Due to a large comment, the developer hasn't seen the above unfinished conditional operator. The remaining else keyword forms the else if construction with the condition below, which most likely changes the original logic.

V519 The 'ScoresPresent' variable is assigned values twice successively. Perhaps this is a mistake.
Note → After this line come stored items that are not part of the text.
-- ==== Sys2Proof/Machine/Command.lean ====
section
/-! DEFINITION. Command packets: their fields, the checks of the front end, the rings, and the datagrams that carry packets
(04 R76 to R84; 16 R294, R295). -/

namespace Sys2Proof.Machine

open Sys2Proof

/-! ### Fields -/

/-- Bits of a record at a byte offset of a 64-bit word. -/
def pf (ws : List DWord) (o lo n : Nat) : Nat := recField ws (o / 8) lo n

/-- Kind of a packet. -/
def pKind (ws : List DWord) : Nat := pf ws 0 0 8

/-- Length of a packet in bytes. -/
def pLen (ws : List DWord) : Nat := 32 * pf ws 0 16 9

/-- Handle-list entries of a packet. -/
def pNh (ws : List DWord) : Nat := pf ws 0x18 0 10

/-- The handle list stands at the end of the packet (04 R76). -/
def pHandles (ws : List DWord) : List DWord :=
  let n := pLen ws / 8
  (List.range (pNh ws)).map fun i => wordAt ws (n - pNh ws + i)

/-- Context-control subcommand. -/
def pSub (ws : List DWord) : Nat := pf ws 32 0 8

/-! ### Checks (04 R77, R83, R84) -/

/-- A reserved field, or a range, that is broken: byte offset, and whether it is. -/
abbrev Check := Nat × Bool

/-- The lowest offset of a broken check: the first offending field. -/
def firstBad (l : List Check) : Option Nat :=
  (l.filter (·.2)).foldl (fun m c => match m with | none => some c.1 | some a => some (if c.1 < a then c.1 else a)) none

/-- A field that must be zero. -/
def zeroAt (ws : List DWord) (o lo n : Nat) : Check := (o + lo / 8, pf ws o lo n != 0)

/-- Bytes that must be zero, one field. -/
def zeroBytes (ws : List DWord) (o n : Nat) : Check := (o, (List.range (n / 8)).any fun i => wordAt ws (o / 8 + i) != 0#64)

/-- Checks of the header (04 Table 4.1). -/
def headerChecks (ws : List DWord) : List Check :=
  [(1, pf ws 0 8 8 != 1), (2, pf ws 0 16 9 == 0 || decide (256 < pf ws 0 16 9)), zeroAt ws 0 25 7, zeroAt ws 0 42 6,
    zeroAt ws 0 50 14, (0x10, pf ws 0x10 0 5 != 0), zeroAt ws 0x10 56 8, (0x18, decide (512 < pNh ws)), zeroAt ws 0x18 10 54]

/-- The fewest bytes of a body, as far as its kind tells (04 Tables 4.2, 4.3; R84). -/
def bodyLeast (ws : List DWord) : Nat :=
  match pKind ws with
  | 1 => 64 + 64 * pf ws 0x40 20 3
  | 2 => 8
  | 3 => 16
  | 4 => 16
  | 5 => 32
  | 6 => 24
  | 7 => 8
  | 8 => 8 + 2 * pf ws 32 14 10
  | _ => 64

/-- Checks of the bodies of the plain kinds. -/
def bodyChecks (ws : List DWord) : List Check :=
  match pKind ws with
  | 1 =>
    [(0x38, decide (2 ^ 64 < pf ws 0x30 0 64 + pf ws 0x38 0 64)),
      (0x40, pf ws 0x40 0 10 == 0 || decide (768 < pf ws 0x40 0 10)), (0x41, pf ws 0x40 10 6 == 0),
      (0x42, decide (4 < pf ws 0x40 20 3)), zeroAt ws 0x40 23 41, zeroBytes ws 0x48 24]
  | 3 => [(0x28, decide (pLen ws < 48 + 8 * pNh ws + pf ws 0x28 0 13))]
  | 4 => [(0x28, pf ws 0x28 0 25 == 0 || decide (2 ^ 24 < pf ws 0x28 0 25)), zeroAt ws 0x28 25 39]
  | 5 => [(0x20, pf ws 0x20 0 2 == 3)]
  | 8 =>
    [(0x21, decide (768 < pf ws 32 14 10)),
      (0x28, (List.range (pf ws 32 14 10)).any fun i => decide (768 ≤ pf ws (0x28 + 2 * i / 8 * 8) (16 * (i % 4)) 16))]
  | _ => []

/-- A ring that a subcommand names may be acted on from a ring: it is there, and of the same context, or ring 0 asks
(04 R79, R84). -/
def ringFor (s : State) (from_ : Nat) (d : Ring) (n : Nat) : Option Ring :=
  match s.rings.get? n with
  | none => none
  | some x => if x.asid == d.asid || from_ == 0 then some x else none

/-- A context that a subcommand names: resident, and the ring's own unless ring 0 asks. -/
def ctxFor (s : State) (from_ : Nat) (d : Ring) (asid : Nat) : Bool := s.ctxs.has asid && (asid == d.asid || from_ == 0)

/-- Checks of the context-control bodies (04 Table 4.6, R84). -/
def ctlChecks (s : State) (from_ : Nat) (d : Ring) (ws : List DWord) : List Check :=
  let n := pf ws 0x28 0 10
  let ring (ok : Ring → Bool) : Check := (0x28, match ringFor s from_ d n with | some x => !ok x | none => true)
  let rest (o : Nat) : Check := zeroBytes ws o (0x60 - o)
  zeroAt ws 0x20 8 56 :: match pSub ws with
  | 1 =>
    [(0x28, s.rings.has n), zeroAt ws 0x28 10 54, (0x30, pf ws 0x30 0 12 != 0 || decide (hbmEnd < pf ws 0x30 0 52 + 2 ^ (pf ws 0x30 52 4 + 12))),
      (0x36, decide (12 < pf ws 0x30 52 4)), zeroAt ws 0x30 59 1, zeroAt ws 0x30 60 2, zeroAt ws 0x30 62 2, zeroAt ws 0x38 0 32,
      zeroAt ws 0x38 32 32, zeroAt ws 0x40 56 8, zeroAt ws 0x48 0 64, (0x50, !ctxFor s from_ d (pf ws 0x50 0 10)),
      zeroAt ws 0x50 10 6, zeroAt ws 0x50 16 16, zeroAt ws 0x50 32 32, zeroAt ws 0x58 0 64]
  | 2 => [ring fun x => !x.running || x.wptr == x.rptr, zeroAt ws 0x28 10 54, rest 0x30]
  | 3 => [ring fun x => !x.running, zeroAt ws 0x28 10 54, (0x30, pf ws 0x30 0 5 != 0), zeroAt ws 0x30 32 32, rest 0x38]
  | 4 => [ring fun _ => true, zeroAt ws 0x28 10 54, (0x30, pf ws 0x30 0 3 != 0), zeroAt ws 0x30 56 8, rest 0x38]
  | 5 =>
    [(0x28, (s.ctx d.asid).handles.has (pf ws 0x28 0 16)), zeroAt ws 0x28 16 48, zeroAt ws 0x30 56 8, (0x38, pf ws 0x38 0 48 == 0),
      zeroAt ws 0x38 48 16, rest 0x40]
  | 6 =>
    [(0x28, match (s.ctx d.asid).handles.get? (pf ws 0x28 0 16) with
        | some h => (h.wvalid && !h.wdone) || h.readers != 0
        | none => true), zeroAt ws 0x28 16 48, rest 0x30]
  | 7 => [(0x28, !ctxFor s from_ d n), zeroAt ws 0x28 10 54, rest 0x30]
  | 8 => [(0x28, !ctxFor s from_ d n), zeroAt ws 0x28 10 54, rest 0x30]
  | 9 =>
    [(0x28, decide (1 ≤ pf ws 0x28 0 32) && decide (pf ws 0x28 0 32 ≤ 1023)), zeroAt ws 0x28 40 24,
      (0x30, !ctxFor s from_ d (pf ws 0x30 0 10)), zeroAt ws 0x30 10 54, rest 0x38]
  | 10 =>
    [zeroAt ws 0x28 1 7, zeroAt ws 0x28 12 52, zeroAt ws 0x30 32 32, (0x38, !ctxFor s from_ d (pf ws 0x38 0 10)),
      zeroAt ws 0x38 10 54, rest 0x40]
  | _ => []

/-- Checks of the handle list (04 R77). -/
def handleChecks (s : State) (d : Ring) (ws : List DWord) : List Check :=
  let l := pHandles ws
  l.zipIdx.flatMap fun e =>
    let o := pLen ws - 8 * l.length + 8 * e.2
    let idx := bits e.1 0 16
    [(o, !(s.ctx d.asid).handles.has idx || (l.take e.2).any fun q => bits q 0 16 == idx), (o + 2, bits e.1 16 2 == 0),
      (o + 2, bits e.1 19 45 != 0)]

/-- The kind is known (04 Tables 4.2, 4.6). -/
def knownKind (ws : List DWord) : Bool :=
  decide (1 ≤ pKind ws) && decide (pKind ws ≤ 9) && (pKind ws != 9 || (decide (1 ≤ pSub ws) && decide (pSub ws ≤ 10)))

/-- Why the front end refuses the packet at rptr: cause and offset (04 R83). The specification does not order the two causes: a packet whose
header fails a check is malformed whatever its kind, and one of kind 9 without a body word has subcommand 0 (DESIGN CHOICE, log 65). -/
def packetBad (s : State) (ring : Nat) (d : Ring) (ws : List DWord) : Option (Nat × Nat) :=
  match firstBad (headerChecks ws) with
  | some o => some (0x1E4, o)
  | none =>
    if !knownKind ws then some (0x1E5, if pKind ws == 9 then 0x20 else 0)
    else
      let short : Check := (2, decide (pLen ws < 32 + bodyLeast ws + 8 * pNh ws) || (pKind ws == 9 && pLen ws != 96))
      let body := if pKind ws = 9 then ctlChecks s ring d ws else bodyChecks ws
      (firstBad (short :: body ++ handleChecks s d ws)).map fun o => (0x1E4, o)

/-! ### Rings (04 R79, R80) -/

/-- Size of a ring in bytes. -/
def Ring.size (d : Ring) : Nat := 2 ^ (d.lsize + 12)

/-- Physical address of a ring offset. -/
def Ring.at_ (d : Ring) (off : Nat) : Nat := bits d.base 0 52 + off % d.size

/-- Reads ring bytes from HBM, round the end of the ring. -/
def ringRead (s : State) (d : Ring) (off n : Nat) : List Byte := (List.range n).map fun i => Mem.read s.mem (d.at_ (off + i))

/-- Writes ring bytes to HBM, which the receive engine reaches directly (04 R89). -/
def ringWrite (s : State) (d : Ring) (off : Nat) (bs : List Byte) : State :=
  { s with mem := bs.zipIdx.foldl (fun m b => Mem.write m (d.at_ (off + b.2)) b.1) s.mem }

/-- Splits a payload into packets by their length fields; none if it does not delimit (04 R80). -/
def delimit : Nat → List Byte → Option (List (List Byte))
  | 0, _ => none
  | f + 1, bs =>
    if bs.isEmpty then some []
    else if bs.length < 32 then none
    else
      let n := pLen (wordsOf 4 bs)
      if n = 0 ∨ 8192 < n ∨ bs.length < n then none
      else (delimit f (bs.drop n)).map fun l => bs.take n :: l

/-- A notification of a discard (04 R80). -/
def discardNote (s : State) (ring : Nat) (nseq : DWord) (cause : Nat) : State :=
  sendDatagram s 2 (recordBytes s nseq cause false ring 0 0)

/-- The receive engine takes one packet: it writes it to its ring, or discards it (04 R80). -/
def receivePacket (s : State) (bs : List Byte) : State :=
  let ws := wordsOf 4 bs
  let ring := pf ws 0 32 10
  match s.rings.get? ring with
  | none => discardNote s ring 0 0x1ED
  | some d =>
    let drop (cause : Nat) : State :=
      discardNote { s with rings := s.rings.put ring { d with drops := d.drops + 1 } } ring d.nseq cause
    if pf ws 8 0 64 != d.nseq.toNat then drop 0x1E7
    else if d.size < (d.wptr - d.rptr).toNat + bs.length then drop 0x1E6
    else
      let s := ringWrite s d d.wptr.toNat bs
      { s with rings := s.rings.put ring { d with wptr := d.wptr + BitVec.ofNat 32 bs.length, nseq := d.nseq + 1 } }

/-- The payload of a kind-1 datagram (04 R76, R80). -/
def receivePayload (s : State) (bs : List Byte) : State :=
  match delimit (bs.length + 1) bs with
  | some l => l.foldl receivePacket s
  | none =>
    let ring := if bs.length < 6 then 0 else pf (wordsOf 1 bs) 0 32 10
    discardNote s ring (match s.rings.get? ring with | some d => d.nseq | none => 0) 0x1E4

/-! ### Datagrams (16 R294, R295) -/

/-- A datagram that the device accepts: its kind and payload. -/
def checkDatagram (x : Session) (bs : List Byte) : Option (Nat × List Byte) :=
  let ws := wordsOf 4 bs
  let n := pf ws 0x10 0 14
  let body := (bs.drop 32).take n
  if bs.length < 64 || bs.length != 64 + n || decide (8960 < n) || n % 32 != 0 || pf ws 0 0 16 != 0x5336
      || pf ws 0 24 8 != 0 || pf ws 0 32 32 != x.number.toNat || pf ws 0x10 14 50 != 0 || pf ws 0x18 0 64 != 0
      || bs.drop (32 + n) != toBytes 32 (Config.kmac256 x.keyIn (bs.take (32 + n))).toNat || decide (pf ws 8 0 64 ≤ x.dseqIn) then none
  else
    let kind := pf ws 0 16 8
    let payOk := kind == 1 || (kind == 4 && body.length == 32 && (body.drop 4).all (· == 0#8))
    if payOk then some (kind, body) else none

/-- A session after a datagram has been accepted in it. -/
def Session.accepted (x : Session) (s : State) (bs : List Byte) : Session :=
  { x with dseqIn := pf (wordsOf 4 bs) 8 0 64, last := s.kalends.toNat }

/-- A datagram arrives: accepted, with its kind and payload, or dropped and counted. The first one of a new session replaces
the old session (16 R293). An arrival ends retention (16 R299). -/
def acceptDatagram (s : State) (port : Nat) (bs : List Byte) : Option (Nat × List Byte) × State :=
  let drop : Option (Nat × List Byte) × State := (none, { s with dropped := s.dropped + 1 })
  if s.boot == .off then (none, s)
  else if s.boot == .halted then (none, if port = 0 then s.send .bootStatus else s)
  else if port != 0 then drop
  else match s.nextSession.bind fun x => (checkDatagram x bs).map fun r => (x, r) with
    | some (x, r) =>
      (some r, { s with session := some (x.accepted s bs), nextSession := none, tolerance := 0 } |> wakePackage)
    | none => match s.session.bind fun x => (checkDatagram x bs).map fun r => (x, r) with
      | some (x, r) => (some r, { s with session := some (x.accepted s bs) } |> wakePackage)
      | none => drop

end Sys2Proof.Machine
end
Check lines: 539, 541. INIT.CPP 541

bool Init_Game(int , char *[])
{
  ....
  ScoresPresent = false;
//if (CCFileClass("SCORES.MIX").Is_Available()) {
    ScoresPresent = true;
    if (!ScoreMix) {
      ScoreMix = new MixFileClass("SCORES.MIX");
      ThemeClass::Scan();
    }
//}

Another potential defect due to incomplete refactoring. Now it is unclear whether the ScoresPresent variable should be set to true or false.

Memory release errors

V611 The memory was allocated using 'new T[]' operator but was released using the 'delete' operator. Consider inspecting this code. It's probably better to use 'delete [] poke_data;'. CCDDE.CPP 410

BOOL Send_Data_To_DDE_Server (char *data, int length, int packet_type)
{
  ....
  char *poke_data = new char [length + 2*sizeof(int)]; // <=
  ....
  if(DDE_Class->Poke_Server( .... ) == FALSE) {
    CCDebugString("C&C95 - POKE failed!\n");
    DDE_Class->Close_Poke_Connection();
    delete poke_data;                                  // <=
    return (FALSE);
  }

  DDE_Class->Close_Poke_Connection();

  delete poke_data;                                    // <=

  return (TRUE);
}

The analyzer found an error related to the fact that memory can be allocated and released in incompatible ways. To free up memory allocated for an array, the delete[] operator should have been used instead of delete.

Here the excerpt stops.